# Veri-Code
A framework for code to specification generation using large language models, based on Supervised Fine-Tuning (SFT) and Reinforcement Learning (RL).



![Overall Pipeline](assets/pipeline.png)

## Table of Contents
- [Installation](#installation)
- [Dataset and Model](#dataset-and-model)
- [Training](#training)
- [Evaluation](#evaluation)
- [SFT Training](#sft-training)
- [Reference](#reference)

## Installation
We recommend using conda for environment setup:

```bash
conda create -n vericode python=3.10
conda activate vericode

pip install torch==2.6.0

# Install FlashAttention (make sure your CUDA and PyTorch versions match)
wget https://github.com/Dao-AILab/flash-attention/releases/download/v2.7.4.post1/flash_attn-2.7.4.post1+cu12torch2.6cxx11abiFALSE-cp310-cp310-linux_x86_64.whl
pip install flash_attn-2.7.4.post1+cu12torch2.6cxx11abiFALSE-cp310-cp310-linux_x86_64.whl

pip install -r requirements.txt
```

## Dataset and Model
- The Python2Dafny dataset is located in the dataset/ directory.

- SFT and RL model checkpoints can be downloaded from https://huggingface.co/ReFormDafny.

Available checkpoints:

- SFT : sft_0.5B, sft_1.5B, sft_3B, sft_7B, sft_14B

- RL fine-tuned model: 14B-RL-entropy

Available datasets:

- Python2Dafny: 18k

- DafnyComp: 300

These dataset are in json format.
If you want to use the whole 18k data or your own json data for training, you can use 
```bash
python -m src.data_preprocess
```
to transform these json format data to parquet files for training.


## Training

To train using reinforcement learning (RL), you must first obtain a supervised fine-tuned (SFT) model. Download a checkpoint (e.g., sft_0.5B) and set MODEL_PATH in train.sh accordingly.

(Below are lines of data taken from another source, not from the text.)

section
variable (s : State) (f : Slot → Slot)
@[simp] theorem State.modMe_agenda : (s.modMe f).agenda = s.agenda := rfl
@[simp] theorem State.modMe_cur : (s.modMe f).cur = s.cur := rfl
@[simp] theorem State.modMe_time : (s.modMe f).time = s.time := rfl
@[simp] theorem State.modMe_jobs : (s.modMe f).jobs = s.jobs := rfl
@[simp] theorem State.modMe_engs : (s.modMe f).engs = s.engs := rfl
@[simp] theorem State.modMe_mem : (s.modMe f).mem = s.mem := rfl
@[simp] theorem State.modMe_tags : (s.modMe f).tags = s.tags := rfl
@[simp] theorem State.modMe_poison : (s.modMe f).poison = s.poison := rfl
@[simp] theorem State.modMe_waiters : (s.modMe f).waiters = s.waiters := rfl
@[simp] theorem State.modMe_slices : (s.modMe f).slices = s.slices := rfl
@[simp] theorem State.modMe_past : (s.modMe f).past = s.past := rfl
@[simp] theorem State.modMe_crema : (s.modMe f).crema = s.crema := rfl
@[simp] theorem State.modMe_kdp : (s.modMe f).kdp = s.kdp := rfl
@[simp] theorem State.modMe_xlats : (s.modMe f).xlats = s.xlats := rfl
@[simp] theorem State.modMe_ctxs : (s.modMe f).ctxs = s.ctxs := rfl
@[simp] theorem State.modMe_sched : (s.modMe f).sched = s.sched := rfl
@[simp] theorem State.modMe_brew : (s.modMe f).brew = s.brew := rfl
@[simp] theorem State.modMe_posts : (s.modMe f).posts = s.posts := rfl
@[simp] theorem State.modMe_net : (s.modMe f).net = s.net := rfl
@[simp] theorem State.modMe_fab : (s.modMe f).fab = s.fab := rfl
@[simp] theorem State.modMe_carafe : (s.modMe f).carafe = s.carafe := rfl
@[simp] theorem State.modMe_repair : (s.modMe f).repair = s.repair := rfl
@[simp] theorem State.modMe_host : (s.modMe f).host = s.host := rfl
@[simp] theorem State.modMe_fresh : (s.modMe f).fresh = s.fresh := rfl
@[simp] theorem State.modMe_nextReq : (s.modMe f).nextReq = s.nextReq := rfl
end

section
variable (s : State) (n : Nat) (c : Ctx)
@[simp] theorem State.setCtx_agenda : (s.setCtx n c).agenda = s.agenda := rfl
@[simp] theorem State.setCtx_cur : (s.setCtx n c).cur = s.cur := rfl
@[simp] theorem State.setCtx_time : (s.setCtx n c).time = s.time := rfl
@[simp] theorem State.setCtx_cores : (s.setCtx n c).cores = s.cores := rfl
@[simp] theorem State.setCtx_jobs : (s.setCtx n c).jobs = s.jobs := rfl
@[simp] theorem State.setCtx_engs : (s.setCtx n c).engs = s.engs := rfl
@[simp] theorem State.setCtx_mem : (s.setCtx n c).mem = s.mem := rfl
@[simp] theorem State.setCtx_tags : (s.setCtx n c).tags = s.tags := rfl
@[simp] theorem State.setCtx_poison : (s.setCtx n c).poison = s.poison := rfl
@[simp] theorem State.setCtx_waiters : (s.setCtx n c).waiters = s.waiters := rfl
@[simp] theorem State.setCtx_slices : (s.setCtx n c).slices = s.slices := rfl
@[simp] theorem State.setCtx_past : (s.setCtx n c).past = s.past := rfl
@[simp] theorem State.setCtx_crema : (s.setCtx n c).crema = s.crema := rfl
@[simp] theorem State.setCtx_kdp : (s.setCtx n c).kdp = s.kdp := rfl
@[simp] theorem State.setCtx_xlats : (s.setCtx n c).xlats = s.xlats := rfl
@[simp] theorem State.setCtx_sched : (s.setCtx n c).sched = s.sched := rfl
@[simp] theorem State.setCtx_brew : (s.setCtx n c).brew = s.brew := rfl
@[simp] theorem State.setCtx_posts : (s.setCtx n c).posts = s.posts := rfl
@[simp] theorem State.setCtx_net : (s.setCtx n c).net = s.net := rfl
@[simp] theorem State.setCtx_fab : (s.setCtx n c).fab = s.fab := rfl
@[simp] theorem State.setCtx_carafe : (s.setCtx n c).carafe = s.carafe := rfl
@[simp] theorem State.setCtx_repair : (s.setCtx n c).repair = s.repair := rfl
@[simp] theorem State.setCtx_host : (s.setCtx n c).host = s.host := rfl
@[simp] theorem State.setCtx_fresh : (s.setCtx n c).fresh = s.fresh := rfl
@[simp] theorem State.setCtx_nextReq : (s.setCtx n c).nextReq = s.nextReq := rfl
end

section
variable (s : State) (n : Nat) (f : Ctx → Ctx)
@[simp] theorem State.modCtx_agenda : (s.modCtx n f).agenda = s.agenda := rfl
@[simp] theorem State.modCtx_cur : (s.modCtx n f).cur = s.cur := rfl
@[simp] theorem State.modCtx_time : (s.modCtx n f).time = s.time := rfl
@[simp] theorem State.modCtx_cores : (s.modCtx n f).cores = s.cores := rfl
@[simp] theorem State.modCtx_jobs : (s.modCtx n f).jobs = s.jobs := rfl
@[simp] theorem State.modCtx_engs : (s.modCtx n f).engs = s.engs := rfl
@[simp] theorem State.modCtx_mem : (s.modCtx n f).mem = s.mem := rfl
@[simp] theorem State.modCtx_tags : (s.modCtx n f).tags = s.tags := rfl
@[simp] theorem State.modCtx_poison : (s.modCtx n f).poison = s.poison := rfl
@[simp] theorem State.modCtx_waiters : (s.modCtx n f).waiters = s.waiters := rfl
@[simp] theorem State.modCtx_slices : (s.modCtx n f).slices = s.slices := rfl
@[simp] theorem State.modCtx_past : (s.modCtx n f).past = s.past := rfl
@[simp] theorem State.modCtx_crema : (s.modCtx n f).crema = s.crema := rfl
@[simp] theorem State.modCtx_kdp : (s.modCtx n f).kdp = s.kdp := rfl
@[simp] theorem State.modCtx_xlats : (s.modCtx n f).xlats = s.xlats := rfl
@[simp] theorem State.modCtx_sched : (s.modCtx n f).sched = s.sched := rfl
@[simp] theorem State.modCtx_brew : (s.modCtx n f).brew = s.brew := rfl
@[simp] theorem State.modCtx_posts : (s.modCtx n f).posts = s.posts := rfl
@[simp] theorem State.modCtx_net : (s.modCtx n f).net = s.net := rfl
@[simp] theorem State.modCtx_fab : (s.modCtx n f).fab = s.fab := rfl
@[simp] theorem State.modCtx_carafe : (s.modCtx n f).carafe = s.carafe := rfl
@[simp] theorem State.modCtx_repair : (s.modCtx n f).repair = s.repair := rfl
@[simp] theorem State.modCtx_host : (s.modCtx n f).host = s.host := rfl
@[simp] theorem State.modCtx_fresh : (s.modCtx n f).fresh = s.fresh := rfl
@[simp] theorem State.modCtx_nextReq : (s.modCtx n f).nextReq = s.nextReq := rfl
end

section
variable (s : State) (k : Nat) (b : Byte)
@[simp] theorem State.setByte_agenda : (s.setByte k b).agenda = s.agenda := rfl
@[simp] theorem State.setByte_cur : (s.setByte k b).cur = s.cur := rfl
@[simp] theorem State.setByte_time : (s.setByte k b).time = s.time := rfl
@[simp] theorem State.setByte_cores : (s.setByte k b).cores = s.cores := rfl
@[simp] theorem State.setByte_jobs : (s.setByte k b).jobs = s.jobs := rfl
@[simp] theorem State.setByte_engs : (s.setByte k b).engs = s.engs := rfl
@[simp] theorem State.setByte_tags : (s.setByte k b).tags = s.tags := rfl
@[simp] theorem State.setByte_poison : (s.setByte k b).poison = s.poison := rfl
@[simp] theorem State.setByte_waiters : (s.setByte k b).waiters = s.waiters := rfl
@[simp] theorem State.setByte_slices : (s.setByte k b).slices = s.slices := rfl
@[simp] theorem State.setByte_past : (s.setByte k b).past = s.past := rfl
@[simp] theorem State.setByte_crema : (s.setByte k b).crema = s.crema := rfl
@[simp] theorem State.setByte_kdp : (s.setByte k b).kdp = s.kdp := rfl
@[simp] theorem State.setByte_xlats : (s.setByte k b).xlats = s.xlats := rfl
@[simp] theorem State.setByte_ctxs : (s.setByte k b).ctxs = s.ctxs := rfl
@[simp] theorem State.setByte_sched : (s.setByte k b).sched = s.sched := rfl
@[simp] theorem State.setByte_brew : (s.setByte k b).brew = s.brew := rfl
@[simp] theorem State.setByte_posts : (s.setByte k b).posts = s.posts := rfl
@[simp] theorem State.setByte_net : (s.setByte k b).net = s.net := rfl
@[simp] theorem State.setByte_fab : (s.setByte k b).fab = s.fab := rfl
@[simp] theorem State.setByte_carafe : (s.setByte k b).carafe = s.carafe := rfl
@[simp] theorem State.setByte_repair : (s.setByte k b).repair = s.repair := rfl
@[simp] theorem State.setByte_host : (s.setByte k b).host = s.host := rfl
@[simp] theorem State.setByte_fresh : (s.setByte k b).fresh = s.fresh := rfl
@[simp] theorem State.setByte_nextReq : (s.setByte k b).nextReq = s.nextReq := rfl
end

The dataset used for training and evaluation is Python2Dafny by default.

### Hyperparameters 
- reward_model.score_version: [0.4,0.4] for Subset reward, [0.8, 0.0] for naive reward
- actor_rollout_ref.actor.use_kl_loss=True and actor_rollout_ref.actor.kl_loss_coef=0.01 for KL loss, False and 0.0 for no KL loss
- actor_rollout_ref.actor.entropy_coeff=0.01 for entropy loss, 0.0 for no entropy loss



### Single-node training

```bash
bash train.sh
```

### Multi-node training
We use ray for multi-node training.

```bash
bash train_multi_node.sh
```



## Evaluation

![Scaling law](assets/scaling_law.png)
![Rollout-128](assets/pass_128_results.png)

To evaluate the model, please input the log directory of the model you want to evaluate. The default folder name for the log directory is `logs` if you use the default training script.
```bash
python -m src.evaluation --workers 96 --folder_name logs/YOUR_LOG_DIR
```

Evaluation logs (in JSON format) will be saved to the `eval_logs` folder by default.

To visualize results:

```bash
python src.plot --file_list eval_logs/YOUR_SCORE_JSON_FILES --training_length TRAINING_LENGTH
```

Here, `TRAINING_LENGTH` can be the number of validation times (number of dafny files in your log) minus 1.


## SFT Training
If you want to train the SFT model by yourself, please refer to `LLaMA-Factory/README.md` for details.

## Reference
This repository build on top of [LLaMA-Factory](https://github.com/hiyouga/LLaMA-Factory) and [Verl](https://github.com/volcengine/verl). 

The `verl/` directory is primarily copied from the Verl repository. We made modifications in the directory `verl/trainer/` and `verl/utils/reward_score/`.

## Citation

This work is under double-blind review and the citation link will be posted soon.